Friday, March 26, 2010

Shame on Bear World

So Yellowstone Bear World got its exemption from the minimum wage law.

Addendum: No, they haven't, or at least not this legislative season. The bill to make this so was held hostage in committee by a lawmaker throwing a fit over a bill he wanted passed that didn't get a chance. The legislature is now out (as of April 1) so it's not likely this is going to happen. Still to see is if YBW will close this summer as threatened. Can't say I'd miss them. (I guess the local paper screwed up in saying the bill had passed when it actually hadn't. I feel their pain.)

I still fail to see how a business that has lost 40 percent of its revenue over the last two years is going to stay open by cutting the pay of 35 to 40 part-time workers by a maximum of 75 cents per hour is going to keep this business in the black. They already charge $16.95 for an adult to get inside the park, or $75 for a carload of eight or fewer people. Yeah, the exemption is going to save the company several thousand dollars over the course of the season, but you have to wonder, at what cost?

I don't think people have stopped going to the place because their workers earn the minimum wage. If I were Bear World management, I'd be taking a closer look at those ticket prices and seeing if there weren't anything I could do to tweak them to make entry more affordable. If, perchance, it were less expensive to get into the place, they might get more people coming through the gates. Yes, I said might. I have no idea if that idea would work at all. I do know, however, that the ability to pay their employees less isn't going to do a damn thing in getting people to come through the gates.

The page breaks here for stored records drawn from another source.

-- ==== Sys2Proof/Machine/Fault.lean ====
section
/-! DEFINITION. The commands of the fault collector (R456 to R462, rows FAULT_REPORT to FLT_SRC_SEL_WRITE). -/
namespace Sys2Proof.Machine
open Sys2Proof

/-- A block reports a source of Table 20.1 (R456). When the lockstep cores stop, TWFLOOR is released in any case (R399). -/
def faultReport (d : Dev) (source chan detail : Nat) : Dev :=
  if (srcClass source).isNone then d
  else
    let d1 := report d source (chan % 256) (detail % 2 ^ 24)
    if source == srcLockstep && d1.twn.pull then releaseFloor d1 else d1

/-- What follows a reaction that may have taken a block or a channel out of service: references and locks that went with it (R158, R179, R271). -/
def afterReaction (d : Dev) : Dev := lockFollow (dropIncumbents (syncFollow d))

def execFaultReport (source chan detail : Nat) (s : State) : Host.Outcome State Fault Refusal :=
  act s fun d => afterReaction (faultReport d source chan detail)

/-- A grace timer expires and the reaction starts (R458). -/
def graceExpiry (d : Dev) (source chan : Nat) : Dev :=
  let c := fltChanOf d source chan
  match c.grace with
  | some g => startReaction (setChan d { c with grace := none }) source chan g.seq g.entrySeq .d g.perm g.detail
  | none => d

/-- When a grace timer expires. -/
def graceDue (d : Dev) (source chan : Nat) : Option Nat := (fltChanOf d source chan).grace.map (·.deadline.toNat)

/-- A write of FLT_ACK (R458): it cancels the running timer of that SEQ, or sets ACKLATE; an expiry that has come governs (Table 20.3). -/
def fltAck (d : Dev) (val : Word) : Dev :=
  match d.flt.chans.find? (fun c => match c.grace with
      | some g => (g.seq == val || g.entrySeq == val) && d.t.toNat < g.deadline.toNat
      | none => false) with
  | some c =>
    let entry := (c.grace.map (·.entrySeq)).getD 0
    let d1 := setChan d { c with grace := none }
    { d1 with flt := { d1.flt with log := d1.flt.log.map (fun e => if e.seq == entry then { e with acked := true } else e) } }
  | none => statSet d baseFlt 20

def execFltAckWrite (req : Requester) (val : Word) (s : State) : Host.Outcome State Fault Refusal :=
  act s fun d => withWrite d req FLT_ACK fun d => fltAck d val

/-- A retry that cannot run ends without a reset (R459, Table 19.7). -/
def skipRetry (d : Dev) (source chan : Nat) : Dev :=
  let d1 := setChan d { fltChanOf d source chan with backoff := false }
  { d1 with flt := { d1.flt with reactions := d1.flt.reactions.map (fun r =>
      if r.code == source && r.chan == chan && r.step == 1 && r.ended.isNone then { r with ended := some d.t } else r) } }

/-- The backoff of a retry ends: a quiesced block reset, unless its channel is retired or held, R450 refuses the block, or another reset runs (R459). A port's retry is R291's own. -/
def retryBackoffEnd (d : Dev) (source chan : Nat) : Dev :=
  let slot := source / 256
  let c := fltChanOf d source chan
  if !c.backoff || slot == 13 then d
  else if heldInReset d slot chan then skipRetry d source chan
  else if slot == 22 then
    if d.gen.rst.isSome then statSet (skipRetry d source chan) baseRst 17
    else beginBlockReset (setChan d { c with backoff := false }) 0 0xFF true
  else if 21 < slot || resetRefused slot then skipRetry d source chan
  else if d.gen.rst.isSome then statSet (skipRetry d source chan) baseRst 17
  else beginBlockReset (setChan d { c with backoff := false }) slot (if hasChannels slot then chan else 0xFF) false

/-- The step of the running permanent reaction is complete: the next enabled step starts, or the oldest waiting reaction (R459). -/
def reactionStepComplete (d : Dev) : Dev :=
  match runningPerm d with
  | some r => startWaiting (runLadder 4 d r (r.step + 1))
  | none => d

/-- When the step that runs may be complete: the release of TWFLOOR comes 15 ms before step 4. -/
def stepDue (d : Dev) : Option Nat :=
  (runningPerm d).map fun r => if r.step == 3 && r.ladder.testBit 3 then r.stepT.toNat + 15 * ms else d.t.toNat

/-- A write of FLT_INJ (R462): in FACTORY with FIRE it raises a report with the class it names. -/
def fltInj (d : Dev) (val : Word) : Dev :=
  if d.gen.mode != .factory || !bit val 31 then d
  else
    let code := bits val 15 0
    let detail := rg d FLT_INJ_DETAIL
    let cls := match bits val 29 28 with
      | 0 => some FaultClass.c
      | 1 => some FaultClass.d
      | 2 => some FaultClass.u
      | _ => srcClass code
    match cls with
    | some c => reportCls d code (bits detail 31 24) (bits detail 23 0) c true
    | none => d

def execFltInjWrite (req : Requester) (val : Word) (s : State) : Host.Outcome State Fault Refusal :=
  act s fun d => afterReaction (withWrite d req FLT_INJ fun d => fltInj d val)

/-- The 32 bytes of a log entry (Table 20.2). -/
def entryBytes (e : FltEntry) : List Byte :=
  leBytes 8 e.tFirst.toNat ++ leBytes 8 e.tLast.toNat ++ leBytes 4 e.seq.toNat ++ leBytes 4 e.detail.toNat
    ++ leBytes 2 e.source ++ leBytes 2 e.count ++ leBytes 2 e.cause ++ leBytes 1 0
    ++ leBytes 1 ((match e.cls with
        | .c => 0
        | .d => 1
        | .u => 2) + 4 * b2n e.conseq + 8 * b2n e.perm + 16 * b2n e.acked + 32 * b2n e.lostBefore + 64 * b2n e.inj + 128)

/-- A read of FLT_ENT0 pops the oldest entry into the requester's words (R457). -/
def fltPop (d : Dev) (r : Requester) : Dev :=
  match d.flt.log with
  | e :: rest =>
    let ws := leWords (entryBytes e)
    answer (holdFor { d with flt := { d.flt with log := rest } } r FLT_ENT ws) (ws.take 1)
  | [] => answer (holdFor d r FLT_ENT (List.replicate 8 0)) [0]

def execFltEnt0Read (req : Requester) (s : State) : Host.Outcome State Fault Refusal :=
  act s fun d => withRead d req FLT_ENT fun d => fltPop d req

/-- FLT_SRC_DATA0–8 of a source (Table 20.7). -/
def srcData (d : Dev) (code : Nat) : List Word :=
  let s := fltSourceOf d code
  let cs := d.flt.chans.filter (·.code == code)
  words48 s.raised ++ words48 s.written ++ words48 s.coalesced ++ words48 s.lost
    ++ [w32 (min 65535 s.raised + 2 ^ 16 * b2n (cs.any (·.latched)) + 2 ^ 17 * b2n (cs.any (·.grace.isSome))
        + 2 ^ 18 * b2n (cs.any (·.perm)) + 2 ^ 24 * min 15 (sumN (cs.map (fun c => (retriesIn d c).length))))]

/-- A write of FLT_SRC_SEL copies the counters of the source in one coherent copy. -/
def fltSrcSel (d : Dev) (r : Requester) (val : Word) : Dev :=
  let w := val &&& 0xFFFF#32
  holdFor (putSel d r FLT_SRC_SEL w) r FLT_SRC_DATA (srcData d w.toNat)

def execFltSrcSelWrite (req : Requester) (val : Word) (s : State) : Host.Outcome State Fault Refusal :=
  act s fun d => withWrite d req FLT_SRC_SEL fun d => fltSrcSel d req val

end Sys2Proof.Machine
end

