/-- A point boundary: the running point closes, the model is fitted again, HOLD_READY and OSC_OUT follow (R130, R131). -/
def pointBoundary (d : Dev) (b : Bool) : Dev :=
  let cls := hclassOf d b
  let len := pointLength cls
  if (sclOf d b).accN < len then d
  else
    let d1 := updScl d b fun s => { s with
      points := (⟨2 * s.learnBells - len, s.accY, s.accT⟩ :: s.points).take 4096, accN := 0, accY := 0, accT := 0 }
    let (m, fitted, d2) := fitModel d1 b
    let ok := inEnvelope cls m
    let d3 := updScl d2 b (fun s => { s with model := m, envOut := s.envOut && !(fitted && ok) })
    if !fitted then d3
    else if (sclOf d3 b).ready && !ok then setOscOut (updScl d3 b (fun s => { s with ready := false, envOut := true })) b
    else if ok && learnSeconds cls * 1000 * ms ≤ (sclOf d3 b).learnTime then updScl d3 b (fun s => { s with ready := true })
    else d3

def execHoldoverPointBoundary (scale : Nat) (s : State) : Host.Outcome State Fault Refusal :=
  act s fun d => if 1 < scale then d else pointBoundary d (scale == 1)

/-! ### Extracts (R139 to R141) -/

/-- SHA-384 of the identity public key. -/
def idHash (d : Dev) : List Byte := sha384B (pointBytes (identityScalar d))

def bitIf (b : Bool) (i : Nat) : Nat := if b then 2 ^ i else 0

/-- EFLAGS but for UNSIGNED (Table 6.5). -/
def extractFlags (d : Dev) (b : Bool) : Nat :=
  let s := sclOf d b
  bitIf (voidOf s) 0 + bitIf (scaleServo d b == .holdover) 1 + bitIf (oosOf s) 2 + bitIf s.ready 3 + bitIf (almOf s) 4
    + bitIf (d.tsc.cur == b) 5 + bitIf (scaleOf d b).breach 7
    + bitIf ((scaleSel d b).curV && (scaleSel d b).disputes.any (fun x => x.i == (scaleSel d b).cur || x.j == (scaleSel d b).cur)) 8
    + bitIf (s.comp.snap != 0) 9 + bitIf (boundMode d b == .freqOnly) 10

/-- SCL_COND bits of a scale. -/
def condBits (s : Scl) : Nat := bitIf s.refOut 0 + bitIf s.oscOut 1 + bitIf s.tempOut 2 + bitIf s.calMissing 3

/-- BOUND_TOTAL(s) as published: all ones while void (R135). -/
def totalShown (s : Scl) : Nat := if voidOf s then 2 ^ 64 - 1 else if s.blank then 0 else s.total

def compList (c : Bound) : List Nat := [c.ref, c.path, c.hold, c.loop, c.stamp, c.snap, c.disp]

/-- Bytes 0x00 to 0x9F of an Extract whose Bell stood at V on its scale (Table 6.5). -/
def extractBody (d : Dev) (b unsigned : Bool) (v : Nat) : List Byte :=
  let s := sclOf d b
  beBytes 2 0x0100 ++ beBytes 1 (modeCode d.gen.mode) ++ beBytes 1 (scaleCode b)
    ++ beBytes 2 (extractFlags d b + bitIf unsigned 6) ++ beBytes 1 (condBits s) ++ beBytes 1 (hclassOf d b)
    ++ beBytes 8 d.bellCnt.toNat ++ beBytes 8 (secOf v) ++ beBytes 4 (nsOf v) ++ beBytes 4 (holdTimeOf d b)
    ++ beBytes 8 (totalShown s) ++ (compList s.comp).flatMap (beBytes 8)
    ++ beBytes 8 (scaleOf d b).sum.toNat ++ beBytes 8 (inEffectId d) ++ idHash d

/-- The Extract of a Bell is formed for a set scale whose enable is set; it waits for its signature. -/
def formExtract (d : Dev) (b : Bool) : Dev :=
  if (scaleOf d b).setDone && rgb d SCL_XCTRL (if b then 31 else 30) then
    updScl d b (fun s => { s with extractDue := some (extractBody d b false (scaleOf d b).v) })
  else updScl d b (fun s => { s with extractDue := none })

/-- EFLAGS with UNSIGNED set in a formed body. -/
def markUnsigned (l : List Byte) : List Byte := l.take 5 ++ [(l.getD 5 0) ||| 0x40#8] ++ l.drop 6

/-- Sign and deliver the Extract of a scale (R140, R141). -/
def issueExtract (d : Dev) (b inTime : Bool) : Dev :=
  match (sclOf d b).extractDue with
  | none => d
  | some body =>
    let signed := inTime && (workOf d 3).node.isSome && !(workOf d 3).orph
    let (bytes, d1) :=
      if signed then
        let (k, d0) := drawBelow d (2 ^ 384)
        (body ++ beBytes 96 (Config.ecdsaSign (sealScalar d) (sha384B body) k).toNat, d0)
      else (markUnsigned body ++ zeros 96, statSet d baseScl 16)
    let d2 := updScl d1 b (fun s => { s with extractDue := none, extract := some bytes })
    let (d3, ok) := deliver d2 (rgf d2 SCL_XCTRL 5 0) 2 bytes
    if ok then d3 else countUp d3 SCL_XDROP 31 0 1

def execLedgerExtractIssue (signedInTime : Bool) (s : State) : Host.Outcome State Fault Refusal :=
  act s fun d => issueExtract (issueExtract d false signedInTime) true signedInTime

/-! ### The bound of a Bell -/

/-- The Scales' part of a Bell for one scale: conditions, components, BOUND_TOTAL, OOS, alarm, BOUND_DELTA, learning and the Extract. -/
def sclBell (d : Dev) (b : Bool) (prevT : Nat) (temp tChip tSense : Int) (softStep : Int) : Dev :=
  if !(scaleOf d b).setDone then updScl d b (fun s => { s with extractDue := none })
  else
    let d1 := pushWindow d b softStep
    let d2 := learnBell (integrateTemp d1 b prevT temp) b prevT temp
    let d3 := voidStep d2 b (tempBad tChip tSense)
    let c := components d3 b
    let phased := match scaleCur d3 b with
      | some r => hasPhase d3 r
      | none => false
    let d4 := updScl d3 b fun s => { s with
      comp := c, prevTotal := s.bellTotal, total := boundTotal c, bellTotal := boundTotal c, blank := false,
      timeRefT := if phased then some d3.t else s.timeRefT,
      freeRunFrom := if phased then none else s.freeRunFrom }
    formExtract (placeDelta (alarmStep d4 b) b) b
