-- ==== Sys2Proof/Machine/Out.lean ====
section
/-! DEFINITION. Pulses, grids, triggers and captures (R41, R42, R198 to R211, rows PULSE_INSTANT to TRN_CAP0_READ). -/
namespace Sys2Proof.Machine
open Sys2Proof

/-! ### Pins -/

/-- Pins in the record of outputs go by their codes of Table 21.5; TWALIVE, which has none, is 69. -/
def pinPulse (n : Nat) : Nat := n
def pinTrig (n : Nat) : Nat := 8 + n

def updPulse (d : Dev) (n : Nat) (f : Pulse → Pulse) : Dev := { d with pulses := upd d.pulses n f }
def updGrid (d : Dev) (n : Nat) (f : Grid → Grid) : Dev := { d with grids := upd d.grids n f }
def updTrig (d : Dev) (n : Nat) (f : Trig → Trig) : Dev := { d with trigs := upd d.trigs n f }

/-- The working scale a time of the coding of STAMP_SCALE stands for is set: TS-O is set with the scale it copies. -/
def scaleSet (d : Dev) (sc : Nat) : Bool :=
  match sc with
  | 1 => d.tsc.a.setDone
  | 2 => d.tsc.b.setDone
  | _ => (scaleOf d d.tsc.cur).setDone

/-! ### Pulses (R198 to R200) -/

/-- Period of a pulse, s (R198). -/
def pulsePeriod (d : Dev) (n : Nat) : Rat :=
  ((ef d (plKey PL_PNUM n)).toNat : Rat) / ((max 1 (ef d (plKey PL_PDEN n)).toNat : Nat) : Rat)

/-- OFFSET in ps, limited. -/
def pulseOffset (d : Dev) (n : Nat) : Int :=
  max (-500000000000) (min 500000000000 (efPairS d (plKey PL_OFS_LO n)))

/-- PLn_STAT.INVAL (R198, R199). -/
def pulseInvalid (d : Dev) (n : Nat) : Bool :=
  match pulseRef d n with
  | some r => kindOf d r != 2
  | none => pulsePeriod d n < 1 / 1000000 || 1000 < pulsePeriod d n

/-- The period of a pulse that is known, ns: of a scale's as written, of a REFIN's as last measured (R199). -/
def pulsePerNs (d : Dev) (n : Nat) : Option Rat :=
  match pulseRef d n with
  | none => some (pulsePeriod d n * 1000000000)
  | some _ => (pulseOf d n).inPeriod.map (fun t => (t : Rat) / 65536)

/-- PLn_STAT.WCLAMP: WIDTH of at least the period. -/
def pulseWClamp (d : Dev) (n : Nat) : Bool :=
  (pulsePerNs d n).any (fun p => decide (p ≤ ((ef d (plKey PL_WIDTH n)).toNat : Rat)))

/-- PLn_STAT.OCLAMP. -/
def pulseOClamp (d : Dev) (n : Nat) : Bool := pulseOffset d n != efPairS d (plKey PL_OFS_LO n)

/-- Width in ps, to the nearest (R200). -/
def pulseWidth (d : Dev) (n : Nat) : Int :=
  match pulsePerNs d n with
  | some p =>
    if pulseWClamp d n then ratNearest (p * 500) else (1000 * max 8 (ef d (plKey PL_WIDTH n)).toNat : Nat)
  | none => (1000 * max 8 (ef d (plKey PL_WIDTH n)).toNat : Nat)

def pulseScale (d : Dev) (n : Nat) : Nat := stampScale d 4 n

/-- A value of a scale, exact in ns. -/
def scaleNs (d : Dev) (sc : Nat) : Rat := (scaleVal d sc : Rat) / (nsUnit : Rat)

/-- The steering offset a scale counts with. -/
def scaleF (d : Dev) (sc : Nat) : Int :=
  match sc with
  | 1 => d.tsc.a.f
  | 2 => d.tsc.b.f
  | _ => d.tsc.oF

/-- Instant k of a pulse on its scale, ns (R198). -/
def pulseAt (d : Dev) (n : Nat) (k : Int) : Rat := (k : Rat) * pulsePeriod d n * 1000000000 + (pulseOffset d n : Rat) / 1000

/-- Index of the latest instant at or before a scale value in 2⁻⁴⁸ ns. -/
def pulseIndex (d : Dev) (n : Nat) (v : Nat) : Int :=
  ratFloor (((v : Rat) / (nsUnit : Rat) - (pulseOffset d n : Rat) / 1000) / (pulsePeriod d n * 1000000000))

/-- The picosecond of the free counter at which a scale stood at an instant within the TCLK that ends now: edges are placed to 1 ps (R200). An instant that a step has passed over is placed on the TCLK itself. -/
def edgePs (d : Dev) (sc : Nat) (instant : Rat) : Int :=
  let inc : Rat := (incOf (scaleF d sc) : Rat) / (nsUnit : Rat)
  let back := (scaleNs d sc - instant) / inc
  (d.t.toNat * 1000 : Nat) - (if inc ≤ 0 || 1 < back || back < 0 then 0 else ratNearest (back * 1000))

/-- A pin goes to its active level at a picosecond, or stays there while its width runs again (R207). -/
def pulsePin (d : Dev) (n : Nat) (ps : Int) : Dev :=
  let d1 := if (pulseOf d n).active then d else emit d (.pin (pinPulse n) (!efb d (plKey PL_CFG n) 0) ps)
  updPulse d1 n fun p => { p with active := true, endPs := some (ps + pulseWidth d n) }

/-- May a pulse fire: built, running, valid and not muted; a REFIN-aligned one with an input or flying on projected edges. -/
def pulseMayFire (d : Dev) (n : Nat) : Bool :=
  built d 4 n && (pulseOf d n).run && !pulseInvalid d n && !efb d (plKey PL_CFG n) 1
    && (match pulseRef d n with
        | some r => presentR d r || pulseFly d n
        | none => true)

/-- The level of a PULSE pin: inactive whenever the pulse may not fire (R198, R199, R210). -/
def pulseLevel (d : Dev) (n : Nat) : Bool := ((pulseOf d n).active && pulseMayFire d n) != efb d (plKey PL_CFG n) 0

/-- The instant of a REFIN-aligned pulse that has not fired, 2⁻¹⁶ ns of the free counter: OFFSET after the last edge where it is at least +200 ns, else OFFSET after the projected one (R199). -/
def pulseInDue (d : Dev) (n : Nat) : Option Rat :=
  let p := pulseOf d n
  let ofs : Rat := (pulseOffset d n : Rat) * 65536 / 1000
  match p.inEdge with
  | none => none
  | some e =>
    if p.inDone == some e then none
    else if 200000 ≤ pulseOffset d n then some ((e : Rat) + ofs)
    else p.inPeriod.map (fun t => ((e + t : Int) : Rat) + ofs)

/-- Index of the next instant of a pulse on a scale: that after the last, or the latest one where several have passed. -/
def pulseNextK (d : Dev) (n : Nat) : Int :=
  let k := pulseIndex d n (scaleVal d (pulseScale d n))
  match (pulseOf d n).lastK with
  | some l => max k (l + 1)
  | none => k + 1

/-- The instant that a pulse has reached fires. -/
def pulseInstant (d : Dev) (n : Nat) : Dev :=
  if !pulseMayFire d n then d
  else match pulseRef d n with
    | some _ =>
      match pulseInDue d n with
      | some q => updPulse (pulsePin d n (ratNearest (q * 1000 / 65536))) n (fun p => { p with inDone := p.inEdge })
      | none => d
    | none =>
      let k := pulseNextK d n
      updPulse (pulsePin d n (edgePs d (pulseScale d n) (pulseAt d n k))) n (fun p => { p with lastK := some k })

/-- A change of a pulse's fields, or its start: the first instant that fires lies at or after the TCLK that is now (R200, R210). -/
def pulseRestart (d : Dev) (n : Nat) : Dev :=
  let x := (scaleNs d (pulseScale d n) - (pulseOffset d n : Rat) / 1000) / (pulsePeriod d n * 1000000000)
  updPulse d n (fun p => { p with lastK := if pulsePeriod d n == 0 then none else some (ratCeil x - 1) })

When we toured the Oregon coast last summer, we ran into quite a few of these kinds of tourist traps -- and they are traps indeed. One place allowed you to descend a wooden stairwell to go to the beach below and gaze at sea lions. It would have cost our family of 5 $110 to do so. We passed. Oh, we did eventually pay to get into the Newport Aquarium, but it was less than half the cost and we got to see a lot more than sea lions. But these tourist trap places ought to figure out that on any given trip, an average family is going to skip nine out of ten of these places and go to the one that really hits their buttons.

Yellowstone Bear World has benefited because they don't have the competition -- there aren't a string of traps from Idaho Falls to Yellowstone, thank heaven. And that ought to frighten YBW more than direct competition, because even without a competitor, tourists and locals are going elsewhere. Like to Yellowstone National Park, without an intermediate stop. More people are traveling to Yellowstone -- they hit record numbers of visitors last year. But obviously a lot fewer people have stopped at Yellowstone Bear World. I think price is one. People are traveling but saying, you know what, we can pay $50 for entry to the park and most likely see the animals we want (last time my family went, we saw bison, elk, deer, a coyote and a bear, or equivalent to the animals at Bear World) without having to pay to get into YBW. So much for their ad campaign saying they've got animals you can't see at Yellowstone anymore, or that YBW is the best part of any Yellowstone trip. It's not. It's an expensive side trip at most.

If YBW prices were lower, stopping there might be more of a temptation for cost-conscious people who are obviously staying away now.